The main principles and components of Time-Based Management include:

  • Customer Focus: Understand the value of time to the customer. This could relate to product delivery times, response times to inquiries, or the speed of service delivery.
  • Process Analysis: Identify the processes that directly impact time performance and dissect them to understand where delays or inefficiencies occur.
  • Continuous Improvement: Constantly look for ways to reduce cycle times in different processes. This often involves iterative testing and refinement.
  • Elimination of Waste: This is inspired by lean management principles. In TBM, any activity that doesn’t add value from the customer’s perspective (and thereby extends the cycle time) is considered waste and is a target for elimination or reduction.
  • Synchronization and Parallel Processing: Instead of performing activities sequentially, look for opportunities where tasks can be done in parallel to reduce overall process time.
  • Decentralization of Decision-Making: Empower front-line employees to make decisions. This can reduce delays that occur when waiting for approvals from higher up in the organizational hierarchy.
  • Use of Technology: Implement technology solutions that can automate tasks, improve communication speed, or otherwise reduce time taken in processes.
  • Performance Measurement: Regularly measure and analyze time-related performance metrics to monitor progress and identify areas for further improvement.

Example of Time-Based Management

Let’s illustrate Time-Based Management (TBM) using a hypothetical example involving an online retailer:

QuickShop is an online retailer that has traditionally prided itself on offering a wide variety of products. However, in recent market analyses, they’ve identified that their shipping times are considerably longer than their main competitors, leading to customer dissatisfaction and lost sales.

QuickShop wants to reduce its average shipping time from 5 days to 2 days within one year using Time-Based Management principles.

1. Customer Focus:
Through customer surveys, QuickShop identifies that timely delivery is one of the top three factors affecting customer satisfaction and repeat purchases. They set a clear target based on this feedback: achieving a 2-day average shipping time.

2. Process Analysis:
The company maps out the entire order processing and shipping workflow. They identify several bottlenecks, such as manual order verifications, slow inventory picking, and a delay in handing over packages to the shipping partner.

3. Continuous Improvement:
QuickShop holds monthly brainstorming sessions with different teams (order processing, warehouse, logistics) to identify potential improvements.

4. Elimination of Waste:
They eliminate the manual order verification step for orders below a certain value, trusting their automated system to handle these smaller transactions. This shaves off several hours from the processing time.

5. Synchronization and Parallel Processing:
QuickShop restructures its warehouse processes. Instead of processing one order at a time, they group orders by product type and location, allowing workers to pick products for multiple orders simultaneously.

6. Decentralization of Decision-Making:
Warehouse supervisors are given the authority to make on-the-spot decisions regarding order prioritization, especially during peak sale seasons.

7. Use of Technology:
QuickShop invests in advanced order tracking and warehouse management software. This software automatically allocates orders to specific workers based on their current location in the warehouse, reducing walking and search time.

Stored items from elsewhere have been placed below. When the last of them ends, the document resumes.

-- ==== Sys2Proof/Laws/State.lean ====
section
/-! SUPPORT. What each named update of the state leaves alone, field by field, so that no later proof unfolds a record update. -/

namespace Sys2Proof.Machine

@[simp] theorem State.setX_rest (s : State) (r : Reg) (w : Word) : (s.setX r w).rest = s.rest := rfl
@[simp] theorem State.setX_mem (s : State) (r : Reg) (w : Word) : (s.setX r w).mem = s.mem := rfl
@[simp] theorem State.setX_empties (s : State) (r : Reg) (w : Word) : (s.setX r w).empties = s.empties := rfl
@[simp] theorem State.setX_poison (s : State) (r : Reg) (w : Word) : (s.setX r w).poison = s.poison := rfl
@[simp] theorem State.setX_cores (s : State) (r : Reg) (w : Word) : (s.setX r w).cores = s.cores := rfl
@[simp] theorem State.setX_troupes (s : State) (r : Reg) (w : Word) : (s.setX r w).troupes = s.troupes := rfl
@[simp] theorem State.setX_launches (s : State) (r : Reg) (w : Word) : (s.setX r w).launches = s.launches := rfl
@[simp] theorem State.setX_jobs (s : State) (r : Reg) (w : Word) : (s.setX r w).jobs = s.jobs := rfl
@[simp] theorem State.setX_tlb (s : State) (r : Reg) (w : Word) : (s.setX r w).tlb = s.tlb := rfl
@[simp] theorem State.setX_reqs (s : State) (r : Reg) (w : Word) : (s.setX r w).reqs = s.reqs := rfl
@[simp] theorem State.setX_sfu (s : State) (r : Reg) (w : Word) : (s.setX r w).sfu = s.sfu := rfl
@[simp] theorem State.setX_moves (s : State) (r : Reg) (w : Word) : (s.setX r w).moves = s.moves := rfl
@[simp] theorem State.setX_cmds (s : State) (r : Reg) (w : Word) : (s.setX r w).cmds = s.cmds := rfl
@[simp] theorem State.setX_reg (s : State) (r : Reg) (w : Word) : (s.setX r w).reg = s.reg := rfl
@[simp] theorem State.setX_hub (s : State) (r : Reg) (w : Word) : (s.setX r w).hub = s.hub := rfl
@[simp] theorem State.setX_coh (s : State) (r : Reg) (w : Word) : (s.setX r w).coh = s.coh := rfl
@[simp] theorem State.setX_mgmt (s : State) (r : Reg) (w : Word) : (s.setX r w).mgmt = s.mgmt := rfl
@[simp] theorem State.setX_now (s : State) (r : Reg) (w : Word) : (s.setX r w).now = s.now := rfl
@[simp] theorem State.setX_ir (s : State) (r : Reg) (w : Word) : (s.setX r w).ir = s.ir := rfl
@[simp] theorem State.setX_arg (s : State) (r : Reg) (w : Word) : (s.setX r w).arg = s.arg := rfl
@[simp] theorem State.setX_agenda (s : State) (r : Reg) (w : Word) : (s.setX r w).agenda = s.agenda := rfl
@[simp] theorem State.setX_ticks (s : State) (r : Reg) (w : Word) : (s.setX r w).ticks = s.ticks := rfl
@[simp] theorem State.setX_nextId (s : State) (r : Reg) (w : Word) : (s.setX r w).nextId = s.nextId := rfl
@[simp] theorem State.setX_tried (s : State) (r : Reg) (w : Word) : (s.setX r w).tried = s.tried := rfl

@[simp] theorem State.setV_rest (s : State) (r : Reg) (w : VReg) : (s.setV r w).rest = s.rest := rfl
@[simp] theorem State.setV_mem (s : State) (r : Reg) (w : VReg) : (s.setV r w).mem = s.mem := rfl
@[simp] theorem State.setV_empties (s : State) (r : Reg) (w : VReg) : (s.setV r w).empties = s.empties := rfl
@[simp] theorem State.setV_poison (s : State) (r : Reg) (w : VReg) : (s.setV r w).poison = s.poison := rfl
@[simp] theorem State.setV_cores (s : State) (r : Reg) (w : VReg) : (s.setV r w).cores = s.cores := rfl
@[simp] theorem State.setV_troupes (s : State) (r : Reg) (w : VReg) : (s.setV r w).troupes = s.troupes := rfl
@[simp] theorem State.setV_launches (s : State) (r : Reg) (w : VReg) : (s.setV r w).launches = s.launches := rfl
@[simp] theorem State.setV_jobs (s : State) (r : Reg) (w : VReg) : (s.setV r w).jobs = s.jobs := rfl
@[simp] theorem State.setV_tlb (s : State) (r : Reg) (w : VReg) : (s.setV r w).tlb = s.tlb := rfl
@[simp] theorem State.setV_reqs (s : State) (r : Reg) (w : VReg) : (s.setV r w).reqs = s.reqs := rfl
@[simp] theorem State.setV_sfu (s : State) (r : Reg) (w : VReg) : (s.setV r w).sfu = s.sfu := rfl
@[simp] theorem State.setV_moves (s : State) (r : Reg) (w : VReg) : (s.setV r w).moves = s.moves := rfl
@[simp] theorem State.setV_cmds (s : State) (r : Reg) (w : VReg) : (s.setV r w).cmds = s.cmds := rfl
@[simp] theorem State.setV_reg (s : State) (r : Reg) (w : VReg) : (s.setV r w).reg = s.reg := rfl
@[simp] theorem State.setV_hub (s : State) (r : Reg) (w : VReg) : (s.setV r w).hub = s.hub := rfl
@[simp] theorem State.setV_coh (s : State) (r : Reg) (w : VReg) : (s.setV r w).coh = s.coh := rfl
@[simp] theorem State.setV_mgmt (s : State) (r : Reg) (w : VReg) : (s.setV r w).mgmt = s.mgmt := rfl
@[simp] theorem State.setV_now (s : State) (r : Reg) (w : VReg) : (s.setV r w).now = s.now := rfl
@[simp] theorem State.setV_ir (s : State) (r : Reg) (w : VReg) : (s.setV r w).ir = s.ir := rfl
@[simp] theorem State.setV_arg (s : State) (r : Reg) (w : VReg) : (s.setV r w).arg = s.arg := rfl
@[simp] theorem State.setV_agenda (s : State) (r : Reg) (w : VReg) : (s.setV r w).agenda = s.agenda := rfl
@[simp] theorem State.setV_ticks (s : State) (r : Reg) (w : VReg) : (s.setV r w).ticks = s.ticks := rfl
@[simp] theorem State.setV_nextId (s : State) (r : Reg) (w : VReg) : (s.setV r w).nextId = s.nextId := rfl
@[simp] theorem State.setV_tried (s : State) (r : Reg) (w : VReg) : (s.setV r w).tried = s.tried := rfl

@[simp] theorem State.setP_rest (s : State) (r : BitVec 3) (w : Quad) : (s.setP r w).rest = s.rest := rfl
@[simp] theorem State.setP_mem (s : State) (r : BitVec 3) (w : Quad) : (s.setP r w).mem = s.mem := rfl
@[simp] theorem State.setP_empties (s : State) (r : BitVec 3) (w : Quad) : (s.setP r w).empties = s.empties := rfl
@[simp] theorem State.setP_poison (s : State) (r : BitVec 3) (w : Quad) : (s.setP r w).poison = s.poison := rfl
@[simp] theorem State.setP_cores (s : State) (r : BitVec 3) (w : Quad) : (s.setP r w).cores = s.cores := rfl
@[simp] theorem State.setP_troupes (s : State) (r : BitVec 3) (w : Quad) : (s.setP r w).troupes = s.troupes := rfl
@[simp] theorem State.setP_launches (s : State) (r : BitVec 3) (w : Quad) : (s.setP r w).launches = s.launches := rfl
@[simp] theorem State.setP_jobs (s : State) (r : BitVec 3) (w : Quad) : (s.setP r w).jobs = s.jobs := rfl
@[simp] theorem State.setP_tlb (s : State) (r : BitVec 3) (w : Quad) : (s.setP r w).tlb = s.tlb := rfl
@[simp] theorem State.setP_reqs (s : State) (r : BitVec 3) (w : Quad) : (s.setP r w).reqs = s.reqs := rfl
@[simp] theorem State.setP_sfu (s : State) (r : BitVec 3) (w : Quad) : (s.setP r w).sfu = s.sfu := rfl
@[simp] theorem State.setP_moves (s : State) (r : BitVec 3) (w : Quad) : (s.setP r w).moves = s.moves := rfl
@[simp] theorem State.setP_cmds (s : State) (r : BitVec 3) (w : Quad) : (s.setP r w).cmds = s.cmds := rfl
@[simp] theorem State.setP_reg (s : State) (r : BitVec 3) (w : Quad) : (s.setP r w).reg = s.reg := rfl
@[simp] theorem State.setP_hub (s : State) (r : BitVec 3) (w : Quad) : (s.setP r w).hub = s.hub := rfl
@[simp] theorem State.setP_coh (s : State) (r : BitVec 3) (w : Quad) : (s.setP r w).coh = s.coh := rfl
@[simp] theorem State.setP_mgmt (s : State) (r : BitVec 3) (w : Quad) : (s.setP r w).mgmt = s.mgmt := rfl
@[simp] theorem State.setP_now (s : State) (r : BitVec 3) (w : Quad) : (s.setP r w).now = s.now := rfl
@[simp] theorem State.setP_ir (s : State) (r : BitVec 3) (w : Quad) : (s.setP r w).ir = s.ir := rfl
@[simp] theorem State.setP_arg (s : State) (r : BitVec 3) (w : Quad) : (s.setP r w).arg = s.arg := rfl
@[simp] theorem State.setP_agenda (s : State) (r : BitVec 3) (w : Quad) : (s.setP r w).agenda = s.agenda := rfl
@[simp] theorem State.setP_ticks (s : State) (r : BitVec 3) (w : Quad) : (s.setP r w).ticks = s.ticks := rfl
@[simp] theorem State.setP_nextId (s : State) (r : BitVec 3) (w : Quad) : (s.setP r w).nextId = s.nextId := rfl
@[simp] theorem State.setP_tried (s : State) (r : BitVec 3) (w : Quad) : (s.setP r w).tried = s.tried := rfl

@[simp] theorem State.setK_rest (s : State) (r : BitVec 4) (w : Quad) : (s.setK r w).rest = s.rest := rfl
@[simp] theorem State.setK_mem (s : State) (r : BitVec 4) (w : Quad) : (s.setK r w).mem = s.mem := rfl
@[simp] theorem State.setK_empties (s : State) (r : BitVec 4) (w : Quad) : (s.setK r w).empties = s.empties := rfl
@[simp] theorem State.setK_poison (s : State) (r : BitVec 4) (w : Quad) : (s.setK r w).poison = s.poison := rfl
@[simp] theorem State.setK_cores (s : State) (r : BitVec 4) (w : Quad) : (s.setK r w).cores = s.cores := rfl
@[simp] theorem State.setK_troupes (s : State) (r : BitVec 4) (w : Quad) : (s.setK r w).troupes = s.troupes := rfl
@[simp] theorem State.setK_launches (s : State) (r : BitVec 4) (w : Quad) : (s.setK r w).launches = s.launches := rfl
@[simp] theorem State.setK_jobs (s : State) (r : BitVec 4) (w : Quad) : (s.setK r w).jobs = s.jobs := rfl
@[simp] theorem State.setK_tlb (s : State) (r : BitVec 4) (w : Quad) : (s.setK r w).tlb = s.tlb := rfl
@[simp] theorem State.setK_reqs (s : State) (r : BitVec 4) (w : Quad) : (s.setK r w).reqs = s.reqs := rfl
@[simp] theorem State.setK_sfu (s : State) (r : BitVec 4) (w : Quad) : (s.setK r w).sfu = s.sfu := rfl
@[simp] theorem State.setK_moves (s : State) (r : BitVec 4) (w : Quad) : (s.setK r w).moves = s.moves := rfl
@[simp] theorem State.setK_cmds (s : State) (r : BitVec 4) (w : Quad) : (s.setK r w).cmds = s.cmds := rfl
@[simp] theorem State.setK_reg (s : State) (r : BitVec 4) (w : Quad) : (s.setK r w).reg = s.reg := rfl
@[simp] theorem State.setK_hub (s : State) (r : BitVec 4) (w : Quad) : (s.setK r w).hub = s.hub := rfl
@[simp] theorem State.setK_coh (s : State) (r : BitVec 4) (w : Quad) : (s.setK r w).coh = s.coh := rfl
@[simp] theorem State.setK_mgmt (s : State) (r : BitVec 4) (w : Quad) : (s.setK r w).mgmt = s.mgmt := rfl
@[simp] theorem State.setK_now (s : State) (r : BitVec 4) (w : Quad) : (s.setK r w).now = s.now := rfl
@[simp] theorem State.setK_ir (s : State) (r : BitVec 4) (w : Quad) : (s.setK r w).ir = s.ir := rfl
@[simp] theorem State.setK_arg (s : State) (r : BitVec 4) (w : Quad) : (s.setK r w).arg = s.arg := rfl
@[simp] theorem State.setK_agenda (s : State) (r : BitVec 4) (w : Quad) : (s.setK r w).agenda = s.agenda := rfl
@[simp] theorem State.setK_ticks (s : State) (r : BitVec 4) (w : Quad) : (s.setK r w).ticks = s.ticks := rfl
@[simp] theorem State.setK_nextId (s : State) (r : BitVec 4) (w : Quad) : (s.setK r w).nextId = s.nextId := rfl
@[simp] theorem State.setK_tried (s : State) (r : BitVec 4) (w : Quad) : (s.setK r w).tried = s.tried := rfl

8. Performance Measurement:
They introduce new performance metrics to monitor order processing and shipping speed. Any delay beyond the 2-day shipping target is analyzed for root causes.

After implementing these changes over the span of 8 months, QuickShop manages to achieve an average shipping time of 2.2 days. Customer satisfaction scores related to shipping time see a significant improvement, and there’s a noticeable uptick in repeat purchases.

This example showcases how Time-Based Management can be applied in a practical scenario, leading to tangible benefits and competitive advantage.